Шрифт:
Интервал:
Закладка:
И под наитием всего этого купленный мною гранат в самом деле стал мне казаться чем-то оживленным «от первозданных огней». Чуть я оставался один, мне тотчас начинали припоминаться в детстве читанное путешествие Марко Поло и родные сказанья новгородцев «о камнях драгих, ко многим делам угодных». Вспоминалось, как бывало читаешь и удивляешься, что «гранат веселит сердце человеческое и кручину отдаляет и кто его при себе носит, у того речь и смысл исправляет и к людям прилюбляет». Позже все это потеряло значение, на все эти сказания мы стали смотреть как на пустое суеверие, стали сомневаться, что «алмаз смягчить можно, помочив его в крови козлей», что алмаз «лихие сны отгоняет», а если к носящему его «окорм приблизить, то он потети зачнет»; что «яхонт сердце крепит, лал счастье множит, лазорь болезни унимает, изумруд очи уздоровляет; бирюза от падения с коня бережет, бечет нехорошую мысль отжигает, тумпаз кипение воды прекращает, агат непорочность девиц бережет, а безоар-камень всякий яд погашает». А вот попался старик с густым бредом, и я сам с ним снова готов бредить.
ГЛАВА ДЕВЯТАЯ
Спишь, а все это снится… И как славно, как это все густо, и жизненно, хотя и знаешь, что это вздор. Не вздор — это то, что знает оценщик камней в ломбарде. О да, то не вздор. То оценка… то факт…

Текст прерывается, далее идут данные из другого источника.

/-- A Zitch port beyond its registers. -/
structure Zx where
  /-- Consecutive training sets received, ZTS1 with lane numbers, ZTS2 received and sent in the running state. -/
  rx : Nat := 0
  numbered : Nat := 0
  rx2 : Nat := 0
  tx2 : Nat := 0
  /-- What the partner's sets offered last; lanes that arrived. -/
  partner : ZSet := {}
  /-- Rates marked unusable until the next Z.DETECT; logical lanes marked failed until the next full training. -/
  badRates : Nat := 0
  failed : Nat := 0
  /-- The rate under Z.EQ. -/
  eqRate : Nat := 0
  /-- Flits of the partner are taken (after its ZSDS). -/
  rxOn : Bool := false
  /-- The training under way is a full one, and not a recovery retrain. -/
  full : Bool := true
  /-- Sequenced flits: the next to send, the next expected, those not acknowledged (R143, R144). -/
  txSeq : Nat := 0
  next : Nat := 0
  buf : List (Nat × Nat) := []
  /-- Sequenced flits are discarded until NEXT arrives (R145); failed flits in a row (R149). -/
  discarding : Bool := false
  fails : Nat := 0
  /-- The flit at which the last replay started, and how many in a row started there (R147). -/
  replayAt : Option Nat := none
  replays : Nat := 0
  /-- Per VC: credits returned to this end as last seen modulo 8,192; slots sent, returned to this end, accepted, consumed,
  advertised as initial (R149 to R151). -/
  lastCount : SMap Nat := []
  sent : SMap Nat := []
  retRcvd : SMap Nat := []
  accepted : SMap Nat := []
  init : SMap Nat := []
  audits : Nat := 0
  /-- The partner's initial credits have been received (R150). -/
  initSeen : Bool := false
  /-- Own request not answered yet; requests that wait (R153); a request abandoned to the leader (R157). -/
  op : Option ZOp := none
  waiting : List ZOp := []
  abandoned : Option ZOp := none
  /-- The operation under way, and the drain it waits for. -/
  doing : Option ZOp := none
  drain : Option ZDrain := none
  /-- ZALN received in the running operation. -/
  aligned : Nat := 0
  /-- A full retrain is scheduled for the next quiet point (R152). -/
  scheduled : Bool := false
deriving DecidableEq, Repr

/-- What a Zitch port sends beside messages: an ordered set, a sequenced flit by its TYPE and SEQ, a NAK with its ACK, the
flits of a replay, a link-operation message (R133, R136, R146, R155). -/
inductive ZOut where
  | set (id : ZSetId)
  | flit (typ seq : Nat)
  | nak (ack : Nat)
  | replay (seqs : List Nat)
  | ctrl (msg kind mask : Nat)
  | audit (no : Nat) (vcs : List ZAuditVc)
deriving DecidableEq, Repr

/-- A D2D module (R159 to R163): errors of each lane in the running window, lanes retired, whether a spare still proves
itself; the next unit expected, the units not acknowledged; whether it discards until a replay. -/
structure D2d where
  errs : SMap Nat := []
  retired : List Nat := []
  switching : Bool := false
  txUnit : Nat := 0
  unacked : Nat := 0
  discarding : Bool := false
deriving DecidableEq, Repr

/-! ### Slot power and ORing (19) -/

/-- A slot channel beyond its registers. Energies are in picojoules, the i²t accumulator in units of 10^-8 A²·ms. -/
structure SlotX where
  /-- Samples since the fault timer started; samples in a row with LIMITING clear (R537). -/
  timer : Nat := 0
  clear : Nat := 0
  /-- i²t accumulator (R534). -/
  i2t : Nat := 0
  /-- Energy delivered below one microjoule; energy of the insertion under way, from the start of its ramp to power good
  (R543); fault energy (R544). -/
  frac : Nat := 0
  ins : Option Nat := none
  fault : Nat := 0
  /-- The last sample of the running qualification interval met both conditions of R540. -/
  qual : Bool := false
deriving DecidableEq, Repr

/-- A feed beyond its registers: its VIN has been valid for 1 ms since it was last off (R549); its energy below one
microjoule. -/
structure FeedX where
  ready : Bool := false
  frac : Nat := 0
deriving DecidableEq, Repr

/-- One sample of R528: a channel's (the current that its load would draw without a limit, in 10 mA; VOUT and the bus in
mV), or a feed's (current in 10 mA; VIN and the bus in mV). -/
inductive PowerSample where
  | chan (c : Chan) (want vout bus : Nat)
  | feed (b : Bool) (i vin bus : Nat)
deriving DecidableEq, Repr

/-! ### Route programs (16) -/

/-- Who executes a Briop instruction: a sequencer thread, or the route pipe that holds the oldest request of a port. -/
inductive Who where
  | thread (th : Thr)
  | pipe (p : Port)
deriving DecidableEq, Repr

/-- The route word (R459). -/
structure RouteWord where
  port : Nat
  tc : Nat
  action : Nat
deriving DecidableEq, Repr

/-- A request in a route pipe (R456 to R459): its domain, its program (none: the default program), the next instruction,
registers, predicates; XLATE's verdict; what HDR set. -/
structure Pipe where
  req : Req
  dom : Option Nat
  prog : List (BitVec 32) := []
  pc : Nat := 0
  g : SMap Word := []
  pred : Nat := 0
  xl : Option Verdict := none
  /-- Rule epoch of its domain at XLATE (R344). -/
  epoch : Nat := 0
  pbr : Option Nat := none
  nospec : Bool := false
  scav : Bool := false
  /-- TB_NS at link receipt (R457). -/
  time : Nat := 0
deriving DecidableEq, Repr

Да, но ведь и это было в свое время фактом… Ведь патриарх Никон факт писал царю Алексею, когда жаловался на своих лиходеев. Совсем хотели его извести и злым окормом его насмерть окормили, да был патриарх запаслив — он при себе «безуй-камень» имел и «безуем отсосался». Долго он лизал безуй-камень, который был у него в напалке вправлен, но зато ему помоглося, а лиходеи его пострадали. Правда, что все это было в старину, когда и камни в недрах земли, и планеты в выси небесной — все были озабочены судьбой человека, а не нынче, когда и в небесах горе, и под землею — все охладело к судьбе сынов человеческих и несть им оттуда ни гласа, ни послушания. Все вновь открытые планеты уже не получили никаких должностей для гороскопов; много есть и новых камней, и все они смерены, свешены, сравнены по удельной тяжести и плотности и затем ничего они не вещают, ни от чего не пользуют. Прошел их черед говорить с человеком, и они теперь то же, что «вития много-вещанные», которые сделались «яко рыбы безгласные». И старый Венцель, конечно, дурит, повторяя какие-нибудь старые сказки, которые у него перепутались в ослабевшем мозгу.
Но как же он меня мучил, этот сумасбродный старик! Сколько раз я заходил к нему, а мой пироп не только был еще не готов, но Венцель за него даже и не принимался. Мой «первозданный принц» валялся «трубочистом» на тарелке, в самом низком и малодостойном его товариществе.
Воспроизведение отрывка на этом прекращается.